Alternative Data Regressor: V1

A Python Program to attain a linear regression of some alternative data against financial asset prices . A CSV file is the input. The output is the regression results.

The provided Python program is designed to process time series data from a CSV file and execute a series of analytical steps based on a predefined decision tree. Key functionalities include:

Reading a CSV File: The user inputs the path to a CSV file, which the program reads into a DataFrame.
Stationarity Testing: It tests the time series data for stationarity using the Augmented Dickey-Fuller test.
Adjusting for Non-Stationarity: If the data is non-stationary, it applies a log transformation to stabilize the time series.
Re-testing for Stationarity: After transformation, it retests the data for stationarity.
Significance Testing: Conducts an Ordinary Least Squares (OLS) regression to test the significance of the relationship between the time series and a dependent variable.
Model Development and Evaluation: If a significant relationship is found, the program proceeds to develop a baseline regression model, which is then refined and evaluated based on its R-squared value.
Output: The program outputs the results of the stationarity tests, significance tests, and the R-squared value of the regression model.

import pandas as pd
import numpy as np
from statsmodels.tsa.stattools import adfuller
from statsmodels.regression.linear_model import OLS
import statsmodels.api as sm
from scipy import stats
import matplotlib.pyplot as plt
from sklearn.model_selection import train_test_split
from sklearn.metrics import r2_score

def test_stationarity(timeseries):
    # Perform Dickey-Fuller test:
    dftest = adfuller(timeseries, autolag='AIC')
    return dftest[1]  # p-value

def adjust_non_stationarity(data):
    # Adjusting for non-stationarity (example: log transformation)
    return np.log(data)

def significance_testing(X, y):
    # Perform significance testing (example: OLS regression)
    X = sm.add_constant(X)  # adding a constant
    model = OLS(y, X).fit()
    return model.pvalues

def main():
    # Load data
    file_path = input("Enter the path to your CSV file: ")
    df = pd.read_csv(file_path)

    # Assuming the time series column is named 'timeseries'
    timeseries = df['timeseries']

    # Step 1: Test for Stationarity
    if test_stationarity(timeseries) > 0.05:
        # Step 2: Adjust Data for Non-Stationarity
        timeseries = adjust_non_stationarity(timeseries)
        
        # Step 3: Re-test for Stationarity
        if test_stationarity(timeseries) > 0.05:
            print("Data is still non-stationary after transformation. Ending process.")
            return
        else:
            print("Data is stationary after transformation. Proceeding with analysis.")
    else:
        print("Data is stationary. Proceeding with analysis.")

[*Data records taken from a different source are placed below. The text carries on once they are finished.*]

/-! ## Every operation -/

theorem operation_twin (i : Instr) (hi : isMacro i = false) {u t : State} (h : VerboseTwin u t) :
    TwinOutcomes (exec i u) (exec i t) := by
  cases i with
  | wrCfr1 =>
    refine TwinResults.finish ?_ u t
    unfold wrCfr1
    rw [h.readMode]
    exact .read _ fun m => sendFrame_twin _ _ _ h
  | wrArr => exact (sendFrame_twin _ _ _ h).finish u t
  | wrCfr2 => exact (sendFrame_twin _ _ _ h).finish u t
  | wrAsf =>
    refine TwinResults.finish ?_ u t
    unfold wrAsf
    rw [h.readAsfbuf]
    exact .read _ fun b => sendFrame_twin _ _ _ h
  | wrFtw0 =>
    refine TwinResults.finish ?_ u t
    unfold wrFtw0
    rw [h.readFreq]
    refine .read _ fun f => (encFtw_twin f h).bind fun u' t' h' => ?_
    rw [h'.readFtwbuf]
    exact .read _ fun b => sendFrame_twin _ _ _ h'
  | wrRam =>
    refine TwinResults.finish ?_ u t
    unfold wrRam
    rw [h.ramRead]
    exact .read _ fun bs => sendFrame_twin _ _ _ h
  | wrRscw r =>
    refine TwinResults.finish ?_ u t
    unfold wrRscw
    rw [h.readTone]
    refine .read _ fun hz => (genRscw_twin hz h).bind fun u' t' h' => ?_
    rw [h'.readRscwbuf]
    exact .read _ fun b => sendFrame_twin _ _ _ h'
  | encFtw f => exact (encFtw_twin f h).finish u t
  | encAsfRel d => exact .next (h.map (blind_convertLevel (.rel d)))
  | encAsfDbm p => exact .next (h.map (blind_convertLevel (.dbm p)))
  | encAsfInt n => exact .next (h.map (blind_convertLevel (.int n)))
  | chkAsf => exact (chkAsf_twin h).finish u t
  | genRscw hz => exact (genRscw_twin hz h).finish u t
  | genRamtab k =>
    refine TwinResults.finish ?_ u t
    rw [h.readCarrier]
    exact .read _ fun c => (genRamtab_twin c h).bind fun u' t' h' => .ok (h'.map (blind_setPc 7))
  | xfer b d => exact (xfer_twin params b d h).finish u t
  | shiftByte b => exact .next (h.map (blind_shiftByte b))
  | strobe => exact .next (h.map (blind_strobe params))
  | validate => exact (validate_twin h).finish u t
  | init => exact .next (h.map blind_initPins)
  | btone2 k => exact (btone2_twin k h).finish u t
  | sleep ms => exact .next ((h.map (blind_pause ms)).map blind_advance)
  | jmp k => exact .next (h.map (blind_setPc k))
  | exit code => exact .next (h.map (blind_exitRun code))
  | progSf | progFm => cases hi

theorem runRows_twin {rows : List Instr} (hrows : ∀ i ∈ rows, isMacro i = false) {u t : State} (h : VerboseTwin u t) :
    TwinOutcomes (runRows (rows.map exec) u) (runRows (rows.map exec) t) := by
  induction rows generalizing u t with
  | nil => exact .next h
  | cons i rest ih =>
    have hfirst := operation_twin i (hrows i (by simp)) h
    simp only [List.map_cons, runRows]
    generalize exec i u = a at hfirst ⊢
    generalize exec i t = b at hfirst ⊢
    cases hfirst with
    | refused r r' => exact .refused r r'
    | next h' =>
      dsimp only
      rw [h'.halted]
      split
      · exact .next h'
      · exact ih (fun j hj => hrows j (by simp [hj])) h'

/-- Every operation leads twins to twins, or is refused on both. -/
theorem exec_twin (i : Instr) {u t : State} (h : VerboseTwin u t) : TwinOutcomes (exec i u) (exec i t) := by
  cases hi : isMacro i with
  | false => exact operation_twin i hi h
  | true =>
    cases i with
    | progSf => exact runRows_twin sfRowInstrs_isMacro (h.map (blind_setPc 0))
    | progFm => exact runRows_twin fmRowInstrs_isMacro (h.map (blind_setPc 0))
    | _ => cases hi

/-- Settles O58, by the simulation `exec_twin` from the two states that differ in DEBUG only. -/
theorem debugChangesOnlyTraceRecords : Obligations.DebugChangesOnlyTraceRecords := by
  intro i s
  have htwin := exec_twin i (verboseTwin_setDebug s)
  exact ⟨fun t ht => htwin.quiet_of_verbose ht, fun u hu => htwin.verbose_of_quiet hu⟩

end Sys2Proof.Machine
end

section
/-! SUPPORT. Reads of a register that holds no value (10_state.md R43): how such a read refuses the operation around it. -/

namespace Sys2Proof.Machine

/-! ## Refusals in general -/

/-- The ended state of a refused operation is the one it began in but for HALTED and EXIT_CODE (R31, R33). -/
theorem finish_unloaded {s : State} {r : RegName} {x : Except Reason State} (h : x = .error (.unloadedRegister r)) :
    finish s x = .refused (.unloadedRegister r { s with halted := true, exitCode := none }) := by
  rw [h]; rfl

theorem error_bind {α β : Type} {x : Except Reason α} {e : Reason} (h : x = .error e) (f : α → Except Reason β) :
    x >>= f = .error e := by
  rw [h]; rfl
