-- ==== Sys2Proof/Machine/State.lean ====
section
/-! DEFINITION. The state of one VB-C16 station as plain data, block by block (spec 00, section 4), the reasons a
command could stop, and the state after power-on. -/

namespace Sys2Proof.Machine

open Sys2Proof

/-- A full time: seconds, nanoseconds and fraction (spec 5.1). -/
structure FullTime where
  seconds     : Seconds
  nanoseconds : Fin 1000000000
  fraction    : Fin 65536
  deriving DecidableEq, Repr

/-- A conditioned (filtered) level: the level its filter judged last, the conditioned level, and the ticks the filter
still has to count, if it counts (R128, R129, R171, R183, R188). `true` is the named state: seated, latched, good,
asserted. -/
structure Conditioner where
  pin   : Bool
  level : Bool
  count : Timer
  deriving DecidableEq, Repr

/-- A conditioned level whose pin passes a two-stage synchroniser on the local clock (R171, R183, R188): `stage` is the
first stage, and the filter judges the second, which is `pin`. -/
structure Synchronised extends Conditioner where
  stage : Bool
  deriving DecidableEq, Repr

/-- A value for each of the card classes 1..3. -/
structure PerClass (α : Type) where
  control  : α
  deadline : α
  bulk     : α
  deriving DecidableEq, Repr

/-! ### Bus access unit (spec 1) -/

/-- The bus view (spec 1.1). -/
inductive BusView where
  | inactive | settle | claim | frame | window
  deriving DecidableEq, Repr

/-- The two reply patterns (R12). -/
inductive ReplyCode where
  | accept | full
  deriving DecidableEq, Repr

/-- The internal frames, one slot each (spec 2.1). -/
inductive InternalKind where
  | sync | announce | summary | join | withdraw | gone | ready
  deriving DecidableEq, Repr

/-- Where a frame of this station comes from: an internal slot, or the entry in flight of a card queue. -/
inductive TxSource where
  | internal (k : InternalKind)
  | card (c : CardClass)
  deriving DecidableEq, Repr

/-- An own transmission from its start until its outcome is handed over (R7, R10). -/
structure Transmission where
  source    : TxSource
  cls       : Fin 4
  slot      : Slot
  dest      : Dest
  sequence  : Byte
  due       : Option Nat
  body      : List Byte
  claimWord : BitVec 6
  stamp     : FullTime
  /-- Half bit times driven so far (R7). -/
  driven    : Nat := 0
  /-- A level sampled on the pair differed from the one driven: a collision is detected and driving has stopped (R8). -/
  differed  : Bool := false
  /-- The end marker has been sent; the reply window is awaited (unicast DATA only). -/
  complete  : Bool
  deriving DecidableEq, Repr

/-- What is on the pair in FRAME when the station is not sending (R1, R8, R9). -/
inductive Reception where
  /-- A received frame, with its receive stamp (R16). -/
  | marker (stamp : FullTime)
  /-- An activity that did not begin with a start marker (R14). -/
  | stray
  /-- The rest of an own frame that was cut (R9), not yet judged. -/
  | ownCut
  /-- The rest of an own frame that collided, already judged (R8). -/
  | ownCollided
  deriving DecidableEq, Repr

    # Step 4: Significance Testing
    # Assuming another column 'dependent_var' as the dependent variable
    pvalues = significance_testing(df[['timeseries']], df['dependent_var'])
    if any(pval < 0.05 for pval in pvalues[1:]):  # Ignoring the constant's p-value
        print("Significant correlation found. Proceeding to model development.")
    else:
        print("No significant correlation found. Ending process.")
        return

    # Steps 5, 6, 7: Develop, Refine, and Evaluate Regression Model
    # This is a simplified example using OLS regression
    X_train, X_test, y_train, y_test = train_test_split(df[['timeseries']], df['dependent_var'], test_size=0.2, random_state=0)
    model = OLS(y_train, sm.add_constant(X_train)).fit()
    predictions = model.predict(sm.add_constant(X_test))
    print("Model R-squared:", r2_score(y_test, predictions))

    # Step 8: Interpret the Regression Line
    # This step is more analytical and depends on the specific model and data

    # Step 9: Comparative Analysis
   

if __name__ == "__main__":
    main()